Bandung, Mevin.ID — Di tengah krisis air yang makin terasa di banyak wilayah Jawa Barat, pemerintah justru menemukan fakta mencengangkan: lebih dari 2.000 titik sumur bor industri beroperasi tanpa izin, mengambil air tanah tanpa kendali.
Data Dinas Energi dan Sumber Daya Mineral (ESDM) Jabar menunjukkan ada 7.000 titik pengeboran air tanah untuk kepentingan industri—mulai dari hotel, pabrik tekstil, hingga industri air minum dalam kemasan (AMDK). Namun hanya sekitar 5.000 titik yang tercatat memiliki izin.

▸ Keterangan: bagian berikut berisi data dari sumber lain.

/-- Settles O14: the last write of FINISH is the length field. -/
theorem lengthFieldIsBigEndian : Obligations.LengthFieldIsBigEndian := by
  unfold Obligations.LengthFieldIsBigEndian
  intro s hwf hp hlt
  obtain ⟨m, hm, hbuf⟩ := closeStream_buf_eq_memWrite hwf
  refine ⟨_, bitLength s, exec_finish_of_opened hp, bitLength_toNat hlt, fun j hj => ?_⟩
  rw [respond_buf, hbuf, read_memWrite hm 56 8 _ (by decide), if_pos (by omega),
    show 8 * (8 - 1 - (56 + j - 56)) = 56 - 8 * j by omega]

/-- Settles O19: the bits of a rotation, and the two shifts it joins. -/
theorem rotlMovesEveryBit : Obligations.RotlMovesEveryBit := by
  unfold Obligations.RotlMovesEveryBit
  refine ⟨fun x n i _ hn hi => rotl_getLsbD_add_mod x hn hi, fun x n _ hn => rotl_eq_shift x hn, fun x => ?_⟩
  rw [rotl_eq_shift x (by decide), BitVec.or_comm]

/-- Settles O20: each function bit by bit, then the other forms by its bits. -/
theorem roundFunctionForms : Obligations.RoundFunctionForms := by
  unfold Obligations.RoundFunctionForms
  refine ⟨fun b c d i hi => ⟨getLsbD_ch b c d hi, ?_, ?_⟩,
    fun b c d => ⟨ch_eq_xor b c d, maj_eq_or b c d, maj_eq_xor b c d⟩⟩
  · rw [getLsbD_parity, xor_three_eq_decide]
  · rw [getLsbD_maj, majority_eq_decide]

/-- Settles O21: the circular buffer holds the 16 newest schedule words, all that the next one needs. -/
theorem ringScheduleEqualsCompress : Obligations.RingScheduleEqualsCompress := by
  unfold Obligations.RingScheduleEqualsCompress
  intro h M hM
  obtain ⟨hvars, -⟩ := ringRounds_eq h hM (t := 80) le_rfl
  rw [compressRing, hvars, compress_eq_addBack_varsAfter h hM]

end Sys2Proof.Proofs
end

section
/-! SUPPORT. The digest of a whole message (10_state.md section 6): the padded message's length, and a run of the
machine over a message cut into fragments. -/

namespace Sys2Proof.Machine

/-! ## The padded message -/

/-- `Pad(m)` is the whole number of blocks that `N + 9` bytes need (40_stream_commands.md R106). -/
theorem pad_length (m : List Byte) : (pad m).length = 64 * ((m.length + 9 + 63) / 64) := by
  simp only [pad, List.length_append, List.length_singleton, List.length_replicate, be64_length]
  omega

/-! ## A run, step by step -/

theorem run_succ_of_next {M : Host.Core} {s t : M.State} (h : M.step s = .next t) (k : Nat) :
    M.run (k + 1) s = M.run k t := by
  simp only [Host.Core.run, h]

theorem run_add {M : Host.Core} {s t : M.State} {k : Nat} (h : M.run k s = .next t) (n : Nat) :
    M.run (k + n) s = M.run n t := by
  induction k generalizing s with
  | zero =>
    have hst : s = t := Host.Outcome.next.inj h
    rw [Nat.zero_add, hst]
  | succ k ih =>
    rw [Nat.add_right_comm]
    cases hs : M.step s with
    | next u =>
      rw [run_succ_of_next hs] at h
      rw [run_succ_of_next hs, ih h]
    | fault | refused => simp [Host.Core.run, hs] at h

theorem run_succ_of_step {s t : State} (h : step s = .next t) (k : Nat) :
    Host.Core.run core (k + 1) s = Host.Core.run core k t := run_succ_of_next (M := core) h k

/-- The word of a command a word can carry is run as that command. -/
theorem step_of_encode {i : Instr} (hi : i.wellFormed = true) {s : State} {rest : List HostInput}
    (hin : s.inputs = .command (encode i) :: rest) : step s = exec i { s with inputs := rest } :=
  step_of_decode_ok hin (decode_encode hi)

/-! ## The commands of one message -/

/-- One UPDATE for each fragment (10_state.md R29). -/
def updateInputs (fragments : List (List Byte)) : List HostInput :=
  fragments.map fun p => .command (encode (.update p.length))

theorem messageInputs_eq (uc : Bool) (fragments : List (List Byte)) :
    messageInputs uc fragments = .command (encode (.init uc)) ::
      (updateInputs fragments ++ [.command (encode .finish), .command (encode .rdtext)]) := rfl

/-- What a stream shows while it holds the message `m`: the case and `ERR` as INIT left them, the inputs and
payload still offered, the responses so far. -/
structure StreamAt (uc : Bool) (m : List Byte) (inputs : List HostInput) (din : List Byte) (rsp : List Response)
    (s : State) : Prop where
  message : HoldsMessage m s
  uc : s.uc = uc
  err : s.err = 0
  inputs : s.inputs = inputs
  din : s.din = din
  rsp : s.rsp = rsp

/-- INIT starts the empty message, whatever the state. -/
theorem step_init {uc : Bool} {s : State} {rest : List HostInput}
    (hin : s.inputs = .command (encode (.init uc)) :: rest) :
    ∃ t, step s = .next t ∧ StreamAt uc [] rest s.din (s.rsp ++ [⟨.ok, []⟩]) t :=
  ⟨_, step_of_encode rfl hin, holdsMessage_initContext uc { s with inputs := rest }, rfl, rfl, rfl, rfl, rfl⟩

Yang paling banyak mengebor air secara masif?
Wilayah-wilayah industri padat di Jabar bagian utara, seperti Bogor dan daerah sekitar kawasan pabrik.
Mengeruk Air, Konservasi Tertinggal
Kepala Dinas ESDM Jabar Bambang Tirtoyuliono menyebut kondisi ini menyulitkan pengawasan dan mengancam keseimbangan lingkungan.
Jika penyerapan air tanah lebih besar dari yang mampu dipulihkan alam, risiko penurunan muka tanah, kekeringan hingga likuifaksi bisa menghantui permukiman warga.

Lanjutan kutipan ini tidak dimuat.